Masterman had a good deal of it by heart. Whilst we had been in Germany together he had driven me nearly crazy by quoting at the most inopportune moments – when I was making out a railway schedule or deciphering the bills of our party – by remarking in his solemn and unctuous parliamentary voice:
‘But these there must be in Heaven
… Even in Heaven.’
We had gone up the Rhine from the source to Bingen, crossed over the Eiffel range to Trêves, visited the battlefields of 1870. All the time I was trying to keep Masterman’s nose on the grindstone. He was supposed, with my interpretation, to be interviewing German waiters as to the workings of their Insurance Act. At Metz he asked a waiter what nationality he considered himself to be. The waiter answered:
‘Muss-Preussen’ – ‘Obligatory Prussian.’ After that Masterman was saying on every available occasion: ‘Muss-Preussen – We’re all going to be Muss-Preussens before long, Ford old dear.’

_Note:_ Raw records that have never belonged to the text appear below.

/-- REVOKE: the entry is applied as a barrier of this device's own; it is written, and the frame acknowledged, once
the barrier's drain is complete (R189, R394). -/
def execRevoke (fr : Frame) (entry : BitVec 64) (s : State) : Res :=
  let x := entry.toNat
  let k := keyNo (bitsAt x 0 8) (fieldNat x 8 24)
  let min : BitVec 31 := bitsAt x 32 31
  let dead := bitAt x 63
  frameIn fr (fun s =>
    let old := smFind k s.ks.rset
    let e : RsEntry := { minGen := min, revoked := dead, barrier := some s.gov.admissions,
                         before_ := (s.krec k).map fun r => (r.state, match old with | some o => o.revoked | none => false) }
    let move := fun (l : LedgerEntry) => if l.key = k && !dead then { l with gen := min.setWidth 32 } else l
    (s.mKs fun q => { q with
      rset := smInsert k e q.rset, ledger := q.ledger.map fun (i, l) => (i, move l),
      barriers := q.barriers ++ [{ slot := none, key := k, b := s.gov.admissions, revoke := dead, destroyed := dead,
                                   drained := false }] }).mPair fun x =>
        { x with rxHold := x.rxHold ++ [(fr.seq, true, k)] }) s

/-- ROLE: a release gives this device the mapped roles, which it accepts; an accept ends its own transfer (R391). -/
def execRole (fr : Frame) (map : BitVec 256) (accept : Bool) (s : State) : Res :=
  frameIn fr (fun s =>
    if accept then s.mPair fun x => { x with transferring := none }
    else xlSend 0x05 (natLe 32 map.toNat ++ [1]) (gainRoles map s)) s

/-- DUAL_REQ: this device runs the partner's peal and returns its status, sub-reason and output digest (R399;
notes/assumptions/3.md). -/
def execDualReq (fr : Frame) (_fn : Fn) (_desc : BitVec 512) (status sub : BitVec 8) (digest : Bytes) (s : State) : Res :=
  frameIn fr (fun s =>
    if s.pair.version = 2 then xlSend 0x07 ([status, sub] ++ fit 48 digest) s else s) s

/-- DUAL_RESULT: the partner's result of a dual-run peal is compared with the own one before sealing (R400). -/
def execDualResult (fr : Frame) (slot : PealSlot) (status sub : BitVec 8) (digest : Bytes) (s : State) : Res :=
  frameIn fr (fun s => dualJudge slot (s.mPeal slot fun q =>
    if q.dualPending && q.dualResult.isNone then { q with dualResult := some (status, sub, fit 48 digest) } else q)) s

end Sys2Proof.Machine
end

We drove in a horse-drawn landau to Sedan. Masterman had finally struck against waiter-interviews. He wanted to see battlefields. He had a passion for the study of military strategy. I should never have gone to see a battlefield. Masterman knew the position of every battalion of Wurtembergers or Saxons at every hour during the day of the battle.
As we drove back, the coachman from his box called down about half a dozen times:
‘Wollen die Excellenzen durch Frankreich fahren?’ ‘Do the Excellencies wish to be driven through France?’ It was the first time we had been called Excellencies. We travelled incognito. Masterman said:
‘What’s he saying? What’s he saying?’
Wherever a German had been buried in French soil along that border the Prussians had driven out a tongue of land and made it German. The direct road went all through these strips. The apples on a tree in that late July weather might be half German, half French. Masterman said:
‘Before long, Ford old dear, the taxi-men in Piccadilly will be saying: “Do you want to be taken through England or up Oxford Strasse?”’

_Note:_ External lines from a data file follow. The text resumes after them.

-- ==== Sys2Proof/Certificates/Slice0/Obligations.lean ====
section
/-! DEFINITION. The statements for the provers: what each command does, what it leaves alone, and what holds of every
step, by the rules of the spec. -/
open Sys2Proof Sys2Proof.Machine

/-- For every command c and every state s, a step of s with c at the front of its queue is exec of c on s with the
queue's rest. -/
def Obligations.StepRunsTheFrontCommand : Prop :=
  ∀ (c : Instr) (rest : List Instr) (s : State),
    step { s with pending := c :: rest } = exec c { s with pending := rest }

/-- With an empty queue a step answers the next state in which one nanosecond has passed: the Metronome's phase gains
32,768 periods per second, and vault time counts a period when one is whole, while the always-on domain runs. Then what
is due by itself happens: a transition between Ready and Serve that the last Metronome period held back (R24), and the
rings' end 1 ms after a Lockdown (Table 2-9). In a mode other than Ready and Serve with no such end due nothing else
changes. That an idle step is one front-end cycle of 1 ns is the model's choice (log entry 6). -/
def Obligations.EmptyQueuePassesOneCycle : Prop :=
  ∀ s : State, s.pending = [] → s.clk.phase < 1000000000 →
    ∃ c : Clock, step s = .next (lockdownForce (modeSettle { s with clk := c })) ∧
      (s.mode ≠ .ready → s.mode ≠ .serve → s.fe.lockdownAt = none → step s = .next { s with clk := c }) ∧
      c.now = s.clk.now + 1 ∧ c.phase < 1000000000 ∧
      ((s.clk.phase + 32768 < 1000000000 ∧ c.phase = s.clk.phase + 32768 ∧ c.vtime = s.clk.vtime) ∨
       (1000000000 ≤ s.clk.phase + 32768 ∧ c.phase + 1000000000 = s.clk.phase + 32768 ∧
        c.vtime = if aoRuns s then s.clk.vtime + 1 else s.clk.vtime))

/-- Every command answers a next state in every state, for the spec gives each an effect or says that it is ignored; and
that state has the queue it was given: commands enter the queue from outside only, and step takes them first in, first
out (the queue is the model's own field, log entry 11). -/
def Obligations.EveryCommandIsCarriedOut : Prop :=
  ∀ (c : Instr) (s : State), ∃ t, exec c s = .next t ∧ t.pending = s.pending

/-- SUBMISSION_DOORBELL_WRITE completes: a doorbell write, full or to the low half, at the start of the slot of an
ENABLED ring that the function holds, by a function whose BARs answer and that has reported ready, with a tail below 2N,
zero reserved bits and n no more than the free credits: the tail moves, CONSUMED and OUTSTANDING rise by n, the n
descriptors are accepted at this instant, and nothing else in the machine changes; with n = 0 nothing changes at all
(R44, R45, R54). -/
def Obligations.DoorbellAcceptsDescriptors : Prop :=
  ∀ (fn : Fn) (off : BitVec 17) (acc : Acc) (data : BitVec 64) (s : State) (r : SqNo) (tail n : Nat),
    barsOn s fn = true → s.fe.reported = true → off.toNat < 0x10000 → off.toNat % 0x1000 < 0x200 → off.toNat % 8 = 0 →
    sqOf s fn (64 * (off.toNat / 0x1000) + off.toNat % 0x1000 / 8) = some r →
    (acc = .full ∨ acc = .low) → data.toNat % 2 ^ 32 = tail → tail < 2 * (s.sq r).size → tail < 2 ^ 17 →
    (s.sq r).state = .enabled → n = (tail + 2 * (s.sq r).size - (s.sq r).tail.toNat) % (2 * (s.sq r).size) →
    n + (s.sq r).outstanding.toNat ≤ (s.sq r).size →
    exec (.submissionDoorbellWrite fn off acc data) s = .next (if n = 0 then s else s.mSq r fun q => { q with
      tail := BitVec.ofNat 17 tail, consumed := q.consumed + BitVec.ofNat 64 n,
      outstanding := q.outstanding + BitVec.ofNat 17 n, accepts := q.accepts ++ [(s.clk.now, n)] })

/-- A doorbell write to the slot of a ring the function holds raises DB_EARLY before the function reports ready,
DB_DISABLED on a ring that is not ENABLED, DB_MALFORMED for a tail of 2N or more, a reserved bit, a write of the high
half alone or one that is not naturally aligned, and DB_OVERCREDIT for more descriptors than free credits; a write to a
reserved offset or to a slot of no ring of the function raises DB_MALFORMED; none has another effect (R42, R44, R51,
R70). That the ring's state is judged before the tail is the model's reading (log entry 18). -/
def Obligations.DoorbellIgnoredByName : Prop :=
  ∀ (fn : Fn) (off : BitVec 17) (acc : Acc) (data : BitVec 64) (s : State) (r : SqNo) (v : Nat),
    barsOn s fn = true →
    (s.fe.reported = true → (0x11000 ≤ off.toNat ∨ (off.toNat < 0x10000 ∧ (0x200 ≤ off.toNat % 0x1000 ∨
        sqOf s fn (64 * (off.toNat / 0x1000) + off.toNat % 0x1000 / 8) = none))) →
      exec (.submissionDoorbellWrite fn off acc data) s = .next (raiseFn fn .dbMalformed s)) ∧
    (off.toNat < 0x10000 → off.toNat % 0x1000 < 0x200 →
    sqOf s fn (64 * (off.toNat / 0x1000) + off.toNat % 0x1000 / 8) = some r → data.toNat % 2 ^ 32 = v →
    (s.fe.reported = false →
      exec (.submissionDoorbellWrite fn off acc data) s = .next (raiseFn fn .dbEarly s)) ∧
    (s.fe.reported = true → (acc = .high ∨ acc = .other ∨ off.toNat % 8 ≠ 0) →
      exec (.submissionDoorbellWrite fn off acc data) s = .next (raiseFn fn .dbMalformed s)) ∧
    (off.toNat % 8 = 0 →
    (s.fe.reported = true → (acc = .full ∨ acc = .low) → (s.sq r).state ≠ .enabled →
      exec (.submissionDoorbellWrite fn off acc data) s = .next (raiseFn fn .dbDisabled s)) ∧
    (s.fe.reported = true → (acc = .full ∨ acc = .low) → (s.sq r).state = .enabled →
      (2 * (s.sq r).size ≤ v ∨ 2 ^ 17 ≤ v) →
      exec (.submissionDoorbellWrite fn off acc data) s = .next (raiseFn fn .dbMalformed s)) ∧
    (s.fe.reported = true → (acc = .full ∨ acc = .low) → (s.sq r).state = .enabled →
      v < 2 * (s.sq r).size → v < 2 ^ 17 →
      (s.sq r).size < (s.sq r).outstanding.toNat +
        (v + 2 * (s.sq r).size - (s.sq r).tail.toNat) % (2 * (s.sq r).size) →
      (v + 2 * (s.sq r).size - (s.sq r).tail.toNat) % (2 * (s.sq r).size) ≠ 0 →
      exec (.submissionDoorbellWrite fn off acc data) s = .next (raiseFn fn .dbOvercredit s))))

/-- Raising a function event sets its flag, leaves every other flag, every enable and the counters of other events, and
advances its counter unless that is 0xFFFF; raising a device event does the same in PF0's device registers (R12, R485,
R486). Every other function's flags and every other part of the machine are unchanged. -/
def Obligations.RaisedEventIsFlaggedAndCounted : Prop :=
  ∀ (s : State),
    (∀ (fn : Fn) (e : FnEvent),
      ((raiseFn fn e s).func fn).evtFlags = (s.func fn).evtFlags ||| (1 <<< e.num) ∧
      ((raiseFn fn e s).func fn).evtEnable = (s.func fn).evtEnable ∧
      smGet 0 ((raiseFn fn e s).func fn).evtCount e.num = satInc16 (smGet 0 (s.func fn).evtCount e.num) ∧
      (∀ g : Fn, g ≠ fn → (raiseFn fn e s).func g = s.func g) ∧
      raiseFn fn e s = { s with fe := (raiseFn fn e s).fe }) ∧
    (∀ e : DevEvent,
      (raiseDev e s).fe.devFlags = s.fe.devFlags ||| (1 <<< e.num) ∧
      (raiseDev e s).fe.devEnable = s.fe.devEnable ∧
      smGet 0 (raiseDev e s).fe.devCount e.num = satInc16 (smGet 0 s.fe.devCount e.num) ∧
      raiseDev e s = { s with fe := (raiseDev e s).fe })

/-- COMPLETION_HEAD_WRITE completes: at the slot of a completion ring the function holds, within the posted completions,
HEAD moves, the Chime forgets the completions it passes, and completions that waited for room are posted; past POSTED or
backwards it is ignored and raises CQ_HEAD_INVALID (R48, R50, R60). -/
def Obligations.HeadWriteFreesEntries : Prop :=
  ∀ (fn : Fn) (cq : BitVec 9) (acc : Acc) (data : BitVec 64) (s : State) (c : CqNo) (head n : Nat),
    barsOn s fn = true → s.fe.reported = true → cqOf s fn cq.toNat = some c → (acc = .full ∨ acc = .low) →
    data.toNat % 2 ^ 32 = head → head < 2 * (s.cq c).size → head < 2 ^ 17 →
    n = (head + 2 * (s.cq c).size - (s.cq c).head.toNat) % (2 * (s.cq c).size) →
    (n ≤ (s.cq c).used → exec (.completionHeadWrite fn cq acc data) s = .next (drainReady (s.mCq c fun q =>
      { q with head := BitVec.ofNat 17 head, pending := q.pending.drop (q.pending.length - ((s.cq c).used - n)) }))) ∧
    ((s.cq c).used < n → exec (.completionHeadWrite fn cq acc data) s = .next (raiseFn fn .cqHeadInvalid s))

/-- DESCRIPTOR_FETCH and DESCRIPTOR_FETCH_ERROR complete. Rings are served in turn: where another ring that can be
fetched from comes first after the one served last, nothing happens. On an ENABLED ring whose turn it is, a descriptor
that passes checks 1 and 2 joins the waiting in fetch order, its checks 3 to 6 to be made at the decision, and the
ring's head passes its slot; one that fails them completes at once with that status; one that was outstanding as the
active role was lost completes FLUSHED; and a read that is refused puts the ring into ERROR, raises RING_FETCH_ERROR and
is reported by AER. On a RESETTING ring a fetched descriptor completes at once FLUSHED (R46, R62, R66, R71, R82, R99,
R300, R475). At a fetch the causes that withhold the waiting descriptors are noted (the model's choice of instant, log
entry 181). -/
def Obligations.FetchedDescriptorWaits : Prop :=
  ∀ (ring : SqNo) (desc : BitVec 512) (s : State) (fn : Fn), sqOwner s ring = some fn →
    (fetchTurn s ring = false → exec (.descriptorFetch ring desc) s = .next s) ∧
    (∀ u, u = s.mFe (fun e => { e with lastFetch := ring.toNat }) → fetchTurn s ring = true →
      (s.sq ring).unfetched ≠ 0 ∧ canDma s fn = true ∧
      ((s.sq ring).state = .enabled → (s.sq ring).roleLost = 0 →
        waitingOf s ring < 16 ∧ s.fe.waiting.length < 32768 ∧
        (checks12 (sriOf s fn) (parseDesc (sriOf s fn) desc) = none →
          exec (.descriptorFetch ring desc) s =
            .next (noteCauses ((readSlot fn (s.sq ring) (u.mSq ring SubRing.fetched)).mFe fun e => { e with
              nextOrder := e.nextOrder + 1,
              waiting := e.waiting ++
                [{ fn := fn, ring := ring, raw := desc, accepted := (s.sq ring).oldest s.clk.now,
                   order := e.nextOrder, withheld := [], cause := none }] }))) ∧
        (∀ st, checks12 (sriOf s fn) (parseDesc (sriOf s fn) desc) = some st →
          exec (.descriptorFetch ring desc) s = .next (completeFetched fn ring ((s.sq ring).oldest s.clk.now)
            (parseDesc (sriOf s fn) desc) st (readSlot fn (s.sq ring) (u.mSq ring SubRing.fetched))))) ∧
      ((s.sq ring).state = .enabled → (s.sq ring).roleLost ≠ 0 →
        exec (.descriptorFetch ring desc) s = .next (completeFetched fn ring ((s.sq ring).oldest s.clk.now)
          (parseDesc (sriOf s fn) desc) (St.flushed, 2) (readSlot fn (s.sq ring) (u.mSq ring SubRing.fetched)))) ∧
      ((s.sq ring).state = .resetting →
        exec (.descriptorFetch ring desc) s = .next (completeFetched fn ring ((s.sq ring).oldest s.clk.now)
          (parseDesc (sriOf s fn) desc) (St.flushed, if s.mode = .lockdown then 3 else 1)
          (readSlot fn (s.sq ring) (u.mSq ring SubRing.fetched))))) ∧
    ((s.sq ring).state = .enabled → (s.sq ring).unfetched ≠ 0 → canDma s fn = true →
      exec (.descriptorFetchError ring) s = .next (raiseFn fn .ringFetchError (reportAer fn .descriptor
        (readSlot fn (s.sq ring) (s.mSq ring fun q => { q with state := .error })))))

He had a sardonic humour, that large, sleepy, always smiling, crooked-nosed statesman.
At Metz Station the station master – of the rank of major-general and covered with decorations – was waiting for us at the salute at the foot of the immense flight of granite steps.
He said:
‘Will the Excellencies deign to hurry a little? We are keeping our Constantinople-Berlin Express waiting for them.’

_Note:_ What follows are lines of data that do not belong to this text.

-- ==== Sys2Proof/Laws/Changes.lean ====
section
/-! SUPPORT. The operations that change the mode, the Lockdown latch, the fuses or the store's array, and what each of them
still leaves alone: of the array at least its canonical form. -/
namespace Sys2Proof.Machine

/-- All that `Keeps` keeps but the mode. -/
abbrev KeepsButMode (s t : State) : Prop :=
  t.pending = s.pending ∧ t.clk = s.clk ∧ t.fuses = s.fuses ∧ t.tmp.lock = s.tmp.lock ∧ t.nv.array = s.nv.array
/-- All that `Keeps` keeps but the mode and the store's array. -/
abbrev KeepsControl (s t : State) : Prop :=
  t.pending = s.pending ∧ t.clk = s.clk ∧ t.fuses = s.fuses ∧ t.tmp.lock = s.tmp.lock
/-- All that `Keeps` keeps but the mode and the Lockdown latch. -/
abbrev KeepsStore (s t : State) : Prop :=
  t.pending = s.pending ∧ t.clk = s.clk ∧ t.fuses = s.fuses ∧ t.nv.array = s.nv.array
/-- All that `Keeps` keeps but the fuses. -/
abbrev KeepsButFuses (s t : State) : Prop :=
  t.pending = s.pending ∧ t.clk = s.clk ∧ t.mode = s.mode ∧ t.tmp.lock = s.tmp.lock ∧ t.nv.array = s.nv.array
/-- The queue, the clock and the store's array alone. -/
abbrev KeepsLittle (s t : State) : Prop := t.pending = s.pending ∧ t.clk = s.clk ∧ t.nv.array = s.nv.array

/-- The store's array stays in its canonical form. -/
abbrev KeepsForm (s t : State) : Prop := arrayWf s.nv.array = true → arrayWf t.nv.array = true
/-- All that `Keeps` keeps, but of the store's array only its canonical form. -/
abbrev KeepsWf (s t : State) : Prop :=
  t.pending = s.pending ∧ t.clk = s.clk ∧ t.fuses = s.fuses ∧ t.mode = s.mode ∧ t.tmp.lock = s.tmp.lock ∧ KeepsForm s t
/-- `KeepsWf` but the mode. -/
abbrev KeepsWfButMode (s t : State) : Prop := KeepsControl s t ∧ KeepsForm s t

theorem Keeps.wf {s t : State} (h : Keeps s t) : KeepsWf s t :=
  ⟨h.1, h.2.1, h.2.2.1, h.2.2.2.1, h.2.2.2.2.1, fun w => by rw [h.2.2.2.2.2]; exact w⟩
theorem KeepsWf.rfl' {s : State} : KeepsWf s s := Keeps.rfl'.wf
theorem KeepsWf.trans {s t u : State} (h : KeepsWf s t) (k : KeepsWf t u) : KeepsWf s u :=
  ⟨k.1.trans h.1, k.2.1.trans h.2.1, k.2.2.1.trans h.2.2.1, k.2.2.2.1.trans h.2.2.2.1, k.2.2.2.2.1.trans h.2.2.2.2.1,
    k.2.2.2.2.2 ∘ h.2.2.2.2.2⟩
theorem KeepsWf.butMode {s t : State} (h : KeepsWf s t) : KeepsWfButMode s t :=
  ⟨⟨h.1, h.2.1, h.2.2.1, h.2.2.2.2.1⟩, h.2.2.2.2.2⟩
theorem KeepsWfButMode.trans {s t u : State} (h : KeepsWfButMode s t) (k : KeepsWfButMode t u) : KeepsWfButMode s u :=
  ⟨⟨k.1.1.trans h.1.1, k.1.2.1.trans h.1.2.1, k.1.2.2.1.trans h.1.2.2.1, k.1.2.2.2.trans h.1.2.2.2⟩, k.2 ∘ h.2⟩
theorem KeepsButMode.wf {s t : State} (h : KeepsButMode s t) : KeepsWfButMode s t :=
  ⟨⟨h.1, h.2.1, h.2.2.1, h.2.2.2.1⟩, fun w => by rw [h.2.2.2.2]; exact w⟩
theorem foldl_keepsWf {α : Type} (f : State → α → State) (h : ∀ s a, KeepsWf s (f s a)) (l : List α) (s : State) :
    KeepsWf s (l.foldl f s) := by
  induction l generalizing s with
  | nil => exact KeepsWf.rfl'
  | cons a l ih => exact (h s a).trans (ih _)
theorem foldr_keepsWf {α : Type} (f : α → State → State) (h : ∀ s a, KeepsWf s (f a s)) (l : List α) (s : State) :
    KeepsWf s (l.foldr f s) := by
  induction l with
  | nil => exact KeepsWf.rfl'
  | cons a l ih => exact ih.trans (h _ a)
theorem whenDo_keepsWf (b : Bool) (f : State → State) (s : State) (h : ∀ s, KeepsWf s (f s)) : KeepsWf s (whenDo b f s) := by
  unfold whenDo; split; exact h s; exact KeepsWf.rfl'
/-- A change of the store that keeps its array's form. -/
theorem State.mNv_keepsWf (f : NvStore → NvStore) (s : State) (h : arrayWf s.nv.array = true → arrayWf (f s.nv).array = true) :
    KeepsWf s (s.mNv f) :=
  ⟨rfl, rfl, rfl, rfl, rfl, h⟩

theorem Keeps.butMode {s t : State} (h : Keeps s t) : KeepsButMode s t := ⟨h.1, h.2.1, h.2.2.1, h.2.2.2.2.1, h.2.2.2.2.2⟩
theorem KeepsButMode.trans {s t u : State} (h : KeepsButMode s t) (k : KeepsButMode t u) : KeepsButMode s u :=
  ⟨k.1.trans h.1, k.2.1.trans h.2.1, k.2.2.1.trans h.2.2.1, k.2.2.2.1.trans h.2.2.2.1, k.2.2.2.2.trans h.2.2.2.2⟩
theorem KeepsStore.trans {s t u : State} (h : KeepsStore s t) (k : KeepsStore t u) : KeepsStore s u :=
  ⟨k.1.trans h.1, k.2.1.trans h.2.1, k.2.2.1.trans h.2.2.1, k.2.2.2.trans h.2.2.2⟩
theorem KeepsLittle.trans {s t u : State} (h : KeepsLittle s t) (k : KeepsLittle t u) : KeepsLittle s u :=
  ⟨k.1.trans h.1, k.2.1.trans h.2.1, k.2.2.trans h.2.2⟩
theorem Keeps.little {s t : State} (h : Keeps s t) : KeepsLittle s t := ⟨h.1, h.2.1, h.2.2.2.2.2⟩
theorem KeepsButFuses.little {s t : State} (h : KeepsButFuses s t) : KeepsLittle s t := ⟨h.1, h.2.1, h.2.2.2.2⟩
theorem KeepsStore.little {s t : State} (h : KeepsStore s t) : KeepsLittle s t := ⟨h.1, h.2.1, h.2.2.2⟩
theorem KeepsButMode.store {s t : State} (h : KeepsButMode s t) : KeepsStore s t := ⟨h.1, h.2.1, h.2.2.1, h.2.2.2.2⟩
theorem foldl_keepsButMode {α : Type} (f : State → α → State) (h : ∀ s a, KeepsButMode s (f s a)) (l : List α) (s : State) :
    KeepsButMode s (l.foldl f s) := by
  induction l generalizing s with
  | nil => exact Keeps.rfl'.butMode
  | cons a l ih => exact (h s a).trans (ih _)
theorem ite_keepsButMode (c : Prop) [Decidable c] {s a b : State} (h : KeepsButMode s a) (k : KeepsButMode s b) :
    KeepsButMode s (if c then a else b) := by split <;> assumption
theorem whenDo_keepsButMode (b : Bool) (f : State → State) (s : State) (h : ∀ s, KeepsButMode s (f s)) :
    KeepsButMode s (whenDo b f s) := by
  unfold whenDo; split; exact h s; exact Keeps.rfl'.butMode
@[simp] theorem afterReset_lock (t : Tamper) : t.afterReset.lock = t.lock := rfl
@[simp] theorem afterReset_array (n : NvStore) : n.afterReset.array = n.array := rfl
@[simp] theorem State.enter_mode (m : Mode) (s : State) : (s.enter m).mode = m := by
  unfold State.enter; split <;> simp_all
@[simp] theorem State.enter_keepsButMode (m : Mode) (s : State) : KeepsButMode s (s.enter m) := by
  unfold State.enter; split <;> exact ⟨rfl, rfl, rfl, rfl, rfl⟩
@[simp] theorem withdrawSurge_keepsButMode (s : State) : KeepsButMode s (withdrawSurge s) := by
  unfold withdrawSurge; (repeat' split) <;> simp_all [KeepsButMode]
@[simp] theorem readyToServe_keepsButMode (s : State) : KeepsButMode s (readyToServe s) := by
  unfold readyToServe; (repeat' split) <;> simp_all [KeepsButMode]
@[simp] theorem serveToReady_keepsButMode (s : State) : KeepsButMode s (serveToReady s) := by
  unfold serveToReady; (repeat' split) <;> simp_all [KeepsButMode]
@[simp] theorem modeSettle_keepsButMode (s : State) : KeepsButMode s (modeSettle s) := by
  unfold modeSettle; (repeat' split) <;> simp_all [KeepsButMode]
@[simp] theorem leaveMain_keepsButMode (m : Mode) (s : State) : KeepsButMode s (leaveMain m s) := by
  unfold leaveMain; (repeat' split) <;> simp_all [KeepsButMode]
@[simp] theorem admitPeal_keepsButMode (c : Cand) (n : Nat) (p : PealSlot) (s : State) : KeepsButMode s (admitPeal
    c n p s) := by
  unfold admitPeal; dsimp only
  refine KeepsButMode.trans ?_ (bindKeys_keeps _ _ _).butMode
  refine KeepsButMode.trans ?_ (judgeBuffers_keeps _ _).butMode
  refine KeepsButMode.trans ?_ (whenDo_keeps _ _ _ (fun s => xlSend_keeps _ _ s)).butMode
  refine KeepsButMode.trans ?_ (whenDo_keepsButMode _ _ _ (fun s => withdrawSurge_keepsButMode s))
  refine KeepsButMode.trans ?_ (readyToServe_keepsButMode _)
  refine KeepsButMode.trans ?_ (lapseSurge_keeps _).butMode
  refine KeepsButMode.trans ?_ (whenDo_keeps _ _ _ (fun s => touchCache_keeps _ s)).butMode
  simp [KeepsButMode]
@[simp] theorem decideWaiting_keepsButMode (w : Waiting) (s : State) : KeepsButMode s (decideWaiting w s) := by
  unfold decideWaiting; dsimp only; (repeat' split)
  all_goals first
    | (simp [KeepsButMode]; done)
    | exact ((noteDecision_keeps _ _).trans ((whenDo_keeps _ _ _ (fun s => State.mGov_keeps _ s)).trans
        (setWaiting_keeps _ _))).butMode
@[simp] theorem setMaintenance_keepsButMode (enter : Bool) (s : State) : KeepsButMode s (setMaintenance enter s) := by
  unfold setMaintenance; (repeat' split) <;> simp_all [KeepsButMode]
/-! The store's words as records, commands and interruptions change them. -/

Mrs Masterman had a kodak. She shot it at everything she passed. It was forbidden to photograph anything in the Metz district. She snapshotted policemen, generals on horseback, troops on the march, odd-looking new ditches and mounds, placarded Verboten, and running as if without purpose along hill sides. On the boat before Bingen, the camera had got out of order. It had been repaired in Trêves. When she developed all her films after arriving in London there was not one that shewed anything but the extreme tops of church steeples, the eagles on the tops of generals’ helmets, or the tops of the heads of storks standing over their nests on gables. They used to manage some things quite well in old Germany. They did not want to interfere with the innocent amusements of a British Cabinet Minister’s wife but they had had her camera lens elevated by the repairer.
When we got back to Trêves I went up a hill with Mrs Masterman so that she might photograph the great view, going into France. There was on top of the hill a column and on top of the column a colossal virgin. The view from the top of the column was so immense and impressive that she said Charlie must see it. Charlie did not much like climbing.